> **Data extracts**:
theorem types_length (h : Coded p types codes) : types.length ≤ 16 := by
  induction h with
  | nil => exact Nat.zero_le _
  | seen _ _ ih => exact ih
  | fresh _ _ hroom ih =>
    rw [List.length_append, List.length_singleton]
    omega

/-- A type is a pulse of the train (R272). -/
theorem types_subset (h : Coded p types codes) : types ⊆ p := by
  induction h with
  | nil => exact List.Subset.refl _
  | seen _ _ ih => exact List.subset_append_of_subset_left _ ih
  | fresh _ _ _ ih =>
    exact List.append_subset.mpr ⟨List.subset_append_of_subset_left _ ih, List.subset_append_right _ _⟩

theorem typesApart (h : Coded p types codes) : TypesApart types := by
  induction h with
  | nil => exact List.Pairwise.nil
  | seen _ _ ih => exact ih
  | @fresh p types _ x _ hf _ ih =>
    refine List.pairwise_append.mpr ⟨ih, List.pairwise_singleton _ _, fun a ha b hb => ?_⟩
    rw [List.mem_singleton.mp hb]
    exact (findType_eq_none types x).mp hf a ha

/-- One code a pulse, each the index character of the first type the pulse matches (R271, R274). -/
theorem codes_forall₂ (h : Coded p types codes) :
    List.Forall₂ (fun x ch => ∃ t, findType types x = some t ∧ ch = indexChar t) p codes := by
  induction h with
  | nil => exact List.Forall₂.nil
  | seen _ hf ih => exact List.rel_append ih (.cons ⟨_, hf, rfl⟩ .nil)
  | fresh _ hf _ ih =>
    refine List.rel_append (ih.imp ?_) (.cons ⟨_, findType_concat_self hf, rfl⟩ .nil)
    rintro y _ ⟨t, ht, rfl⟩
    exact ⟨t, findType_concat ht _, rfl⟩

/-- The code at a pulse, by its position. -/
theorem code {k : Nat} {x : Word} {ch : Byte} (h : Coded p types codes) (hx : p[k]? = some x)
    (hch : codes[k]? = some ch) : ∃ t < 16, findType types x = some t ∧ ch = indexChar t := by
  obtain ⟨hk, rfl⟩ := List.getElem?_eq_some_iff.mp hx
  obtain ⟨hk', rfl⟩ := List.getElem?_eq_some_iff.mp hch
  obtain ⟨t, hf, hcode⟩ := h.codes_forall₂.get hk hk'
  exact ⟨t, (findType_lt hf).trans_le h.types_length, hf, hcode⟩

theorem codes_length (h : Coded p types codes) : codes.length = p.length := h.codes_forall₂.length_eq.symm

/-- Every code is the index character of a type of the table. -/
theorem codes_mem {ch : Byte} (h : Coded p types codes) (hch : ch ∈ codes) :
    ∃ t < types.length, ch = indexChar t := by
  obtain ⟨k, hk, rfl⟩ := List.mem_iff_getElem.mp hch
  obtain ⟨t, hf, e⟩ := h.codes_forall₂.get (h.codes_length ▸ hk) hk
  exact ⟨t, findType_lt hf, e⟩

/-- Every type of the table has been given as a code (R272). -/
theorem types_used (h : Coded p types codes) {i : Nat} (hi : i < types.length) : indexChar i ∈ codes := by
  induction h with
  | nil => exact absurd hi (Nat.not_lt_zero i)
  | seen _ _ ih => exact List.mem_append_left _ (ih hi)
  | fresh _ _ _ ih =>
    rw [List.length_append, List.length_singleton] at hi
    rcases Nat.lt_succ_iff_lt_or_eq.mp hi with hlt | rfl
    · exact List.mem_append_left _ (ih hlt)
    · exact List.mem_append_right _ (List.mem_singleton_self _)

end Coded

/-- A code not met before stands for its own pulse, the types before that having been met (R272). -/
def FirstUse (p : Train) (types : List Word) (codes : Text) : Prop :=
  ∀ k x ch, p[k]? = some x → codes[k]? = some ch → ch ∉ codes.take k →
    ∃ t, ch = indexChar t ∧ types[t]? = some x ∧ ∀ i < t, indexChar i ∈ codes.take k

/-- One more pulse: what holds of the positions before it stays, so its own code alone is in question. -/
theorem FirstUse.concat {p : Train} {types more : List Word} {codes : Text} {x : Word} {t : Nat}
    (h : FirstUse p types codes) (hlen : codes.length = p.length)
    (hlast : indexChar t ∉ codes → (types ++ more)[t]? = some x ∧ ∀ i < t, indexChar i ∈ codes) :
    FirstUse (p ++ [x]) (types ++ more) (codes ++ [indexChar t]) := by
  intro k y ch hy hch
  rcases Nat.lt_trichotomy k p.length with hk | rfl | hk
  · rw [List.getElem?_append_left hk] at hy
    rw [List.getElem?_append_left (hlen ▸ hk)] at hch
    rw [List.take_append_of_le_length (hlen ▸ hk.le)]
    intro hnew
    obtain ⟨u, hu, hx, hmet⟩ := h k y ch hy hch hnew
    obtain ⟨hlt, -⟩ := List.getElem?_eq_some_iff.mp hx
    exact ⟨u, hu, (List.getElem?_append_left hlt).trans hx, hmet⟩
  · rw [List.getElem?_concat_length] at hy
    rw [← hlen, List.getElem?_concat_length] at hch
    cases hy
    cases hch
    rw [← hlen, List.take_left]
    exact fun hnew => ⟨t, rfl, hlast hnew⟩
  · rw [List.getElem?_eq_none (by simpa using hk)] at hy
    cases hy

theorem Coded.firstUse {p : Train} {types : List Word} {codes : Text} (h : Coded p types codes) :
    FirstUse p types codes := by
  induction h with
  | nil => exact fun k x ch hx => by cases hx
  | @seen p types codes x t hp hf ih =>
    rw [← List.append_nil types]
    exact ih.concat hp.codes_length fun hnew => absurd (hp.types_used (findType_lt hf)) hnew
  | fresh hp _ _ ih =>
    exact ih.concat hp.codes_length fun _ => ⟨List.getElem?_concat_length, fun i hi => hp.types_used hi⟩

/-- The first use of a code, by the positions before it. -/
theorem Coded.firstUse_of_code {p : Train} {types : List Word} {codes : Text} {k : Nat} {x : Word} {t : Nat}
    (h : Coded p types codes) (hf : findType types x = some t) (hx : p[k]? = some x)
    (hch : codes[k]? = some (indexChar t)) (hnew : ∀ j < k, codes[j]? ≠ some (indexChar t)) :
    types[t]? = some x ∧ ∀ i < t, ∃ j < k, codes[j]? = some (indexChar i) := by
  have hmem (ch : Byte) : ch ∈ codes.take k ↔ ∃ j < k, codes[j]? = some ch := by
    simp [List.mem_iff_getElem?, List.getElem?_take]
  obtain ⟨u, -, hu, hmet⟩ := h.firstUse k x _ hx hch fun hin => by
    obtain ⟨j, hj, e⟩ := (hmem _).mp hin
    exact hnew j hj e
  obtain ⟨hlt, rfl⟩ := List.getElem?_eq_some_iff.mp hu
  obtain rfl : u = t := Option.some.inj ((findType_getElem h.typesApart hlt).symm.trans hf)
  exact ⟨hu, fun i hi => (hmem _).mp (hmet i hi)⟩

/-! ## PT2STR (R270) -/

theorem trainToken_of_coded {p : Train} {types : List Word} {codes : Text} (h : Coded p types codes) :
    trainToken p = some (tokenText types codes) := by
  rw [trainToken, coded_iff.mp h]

> **Exercise instructions**:
Answer with a single number: the count of lines above that contain the string "hcode".

> **Answer space**:
2